If complex integration is acceptable, we can consider the integrand $\displaystyle f(z)=\frac{\ln z(e^{-z}-e^{iz})z^3}{1+z^4}$ and a closed contour: $r\to R\to iR \,(\,\text{along an arch of the radius R})\to ir\to r\,(\,\text{along an arch of the radius r})$.

The integrals along the arches tend to $0$ - as $r\to 0$ and $R\to\infty$. We also have a single simple pole inside the contour (at $z=e^{\frac{\pi i}4}$).

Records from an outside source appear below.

/-- R44: DISC_EN takes a value. -/
def setDiscEn (on : Bool) (now : Nat) (d : Device) : Device :=
  let was := d.stb.discEn
  let d := { d with stb := { d.stb with ctl := setFld d.stb.ctl 0 0 on.toNat } }
  if was && !on then
    let d := { d with stb := { d.stb with rateMan := d.stb.rate } }
    setServo (if d.stb.ptCoarse then .coarse else .free) now d
  else servoStart now d

/-- R50: REALIGN is set. -/
def setRealign (d : Device) : Device := { d with stb := { d.stb with ctl := setFld d.stb.ctl 4 4 1 } }

/-- R9, R44, R50: REALIGN written 1 is set until an alignment completes, and starts ACQ from TRACK, LOCKED or HOLDOVER. -/
def doRealign (now : Nat) (d : Device) : Device :=
  let d := setRealign d
  match d.stb.st with
  | .track | .locked | .holdover => setServo .acq now { d with port := { d.port with m1 := none } }
  | _ => d

/-- A write to STB_CTL (R44, R50). Where one write also clears DISC_EN, the first row of R44 alone applies. -/
def writeStbCtl (v : Word) (now : Nat) (d : Device) : Device :=
  let off := d.stb.discEn && !bitOf v 0
  let keep := setFld (d.stb.ctl &&& 0x11#32) 6 5 (fld v 6 5)
  let c := setFld (setFld keep 3 1 (fld v 3 1)) 31 7 0
  let d := { d with stb := { d.stb with ctl := c } }
  let d := if !bitOf v 4 then d else if off then setRealign d else doRealign now d
  setDiscEn (bitOf v 0) now d

/-- R44: RATE_MAN written; in FREE and COARSE RATE equals it. -/
def writeRateMan (v : Word) (d : Device) : Device :=
  let r := clampRate (signedOf 32 v.toNat)
  let st := d.stb.st
  { d with stb := { d.stb with
      rateMan := r, rate := if st = Servo.free ∨ st = Servo.coarse then r else d.stb.rate }.showClamp }

/-- R34, R48: the coarse start, at machine time 0; the change of plant time is recorded. -/
def coarseStart (now : Nat) (d : Device) : Device :=
  let k := d.keel
  if d.stb.coarseEn && k.ancValid && !k.keelLost then
    let a := k.anc.at k.ancCur
    let dk : Nat := (k.kcnt + 281474976710656 - a.cnt) % 281474976710656
    let ns := rnd ((dk : Int) * (1000000000 - signedOf 16 k.kxcal.toNat)) 32768 + a.sec * 1000000000 + a.ns
    let sec := Int.fdiv ns 1000000000
    let n := (Int.fmod ns 1000000000).toNat
    let ofs := 8 * (n : Int) - now
    let step := (sec - d.stb.epoch) * tkPerSec + (ofs - d.stb.ofs)
    let d := { d with
      stb := { d.stb with epoch := sec, ofs := ofs, lstep := satStep step, ptValid := true, ptCoarse := true }
      keel := { d.keel with cptSec := lowBits 48 sec, cptNs := n } }
    raiseTime 0x09 1 now (setServo .coarse now d)
  else if d.stb.coarseEn && k.keelLost then raiseTime 0x09 0 now d
  else d

/-- R30, R48: the PLL locks. The first lock after a cold reset sets machine time to 0 and ends the PLL phase. A lock, which
needs REFCLK edges, also sets REF_OK (DEDUCED, log 74). A device held in reset does not lock (R433). -/
def pllLocks (c : Nat × Core) : Nat × Core :=
  let d := c.2.dev
  if d.pwr.hold ≠ 0 then c else
  let d := { d with stb := { d.stb with pllLock := true, refOk := true } }
  if d.pwr.phase = .pll then
    (0, { c.2 with dev := coarseStart 0 { d with pwr := { d.pwr with phase := .fuse } } })
  else (c.1, { c.2 with dev := d })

Hence, $$\oint \frac{\ln z(e^{-z}-e^{iz})z^3}{1+z^4}dz=$$ $$=\int_0^\infty\frac{\ln x(e^{-x}-e^{ix})x^3}{1+x^4}dx+\int_\infty^0\frac{\ln(ix)(e^{-ix}-e^{-x})x^3}{1+x^4}dx=2\pi i\underset{z=e^{\frac{\pi i}4}}{\operatorname{Res}}\frac{\ln z(e^{-z}-e^{iz})z^3}{1+z^4}$$ Taking the real part $$2\Re\int_0^\infty\frac{\ln x(e^{-x}-e^{ix})x^3}{1+x^4}dx=\Re\frac{\pi i}2\int_0^\infty\frac{e^{-ix}-e^{-x}}{1+x^4}x^3dx+\Re2\pi i\underset{z=e^{\frac{\pi i}4}}{\operatorname{Res}}\frac{\ln z(e^{-z}-e^{iz})z^3}{1+z^4}$$ $$2\int_0^\infty\frac{\ln x(e^{-x}-e^{ix})x^3}{1+x^4}dx=2I_2=\frac\pi2\int_0^\infty\frac{x^3\sin x}{1+x^4}dx-\frac{\pi^2}2\Re\underset{z=e^{\frac{\pi i}4}}{\operatorname{Res}}\frac{(e^{-z}-e^{iz})z^3}{1+z^4}$$ $$I_2=\frac\pi8\Im\int_{-\infty}^\infty\frac{x^3e^{ix}}{1+x^4}dx-\frac{\pi^2}4\Re\underset{z=e^{\frac{\pi i}4}}{\operatorname{Res}}\frac{(e^{-z}-e^{iz})z^3}{1+z^4}$$ $$=\frac{\pi^2}4\Re\underset{\binom{z=e^{\frac{\pi i}4}}{z=e^{\frac{3\pi i}4}}}{\operatorname{Res}}\frac{e^{iz}z^3}{1+z^4}-\frac{\pi^2}4\Re\underset{z=e^{\frac{\pi i}4}}{\operatorname{Res}}\frac{(e^{-z}-e^{iz})z^3}{1+z^4}$$ $$=\frac{\pi^2}8e^{-\frac1{\sqrt 2}}\cos\frac1{\sqrt2}-0=\frac{\pi^2}8e^{-\frac1{\sqrt 2}}\cos\frac1{\sqrt2}$$

Using the same approach for $I_1$ we get (as we do not have poles inside the contour): $$\oint\frac{\ln z(e^{-z}-e^{iz})}{z}dz=2I_1-\frac{\pi i}2\int_0^\infty\frac{e^{-ix}-e^{-x}}xdx=0$$ $$\Rightarrow\,\,I_1=\frac{\pi i}4\int_0^\infty\frac{e^{-ix}-e^{-x}}xdx=-\frac\pi4\Im\int_0^\infty\frac{e^{-ix}}xdx=\frac{\pi^2}8$$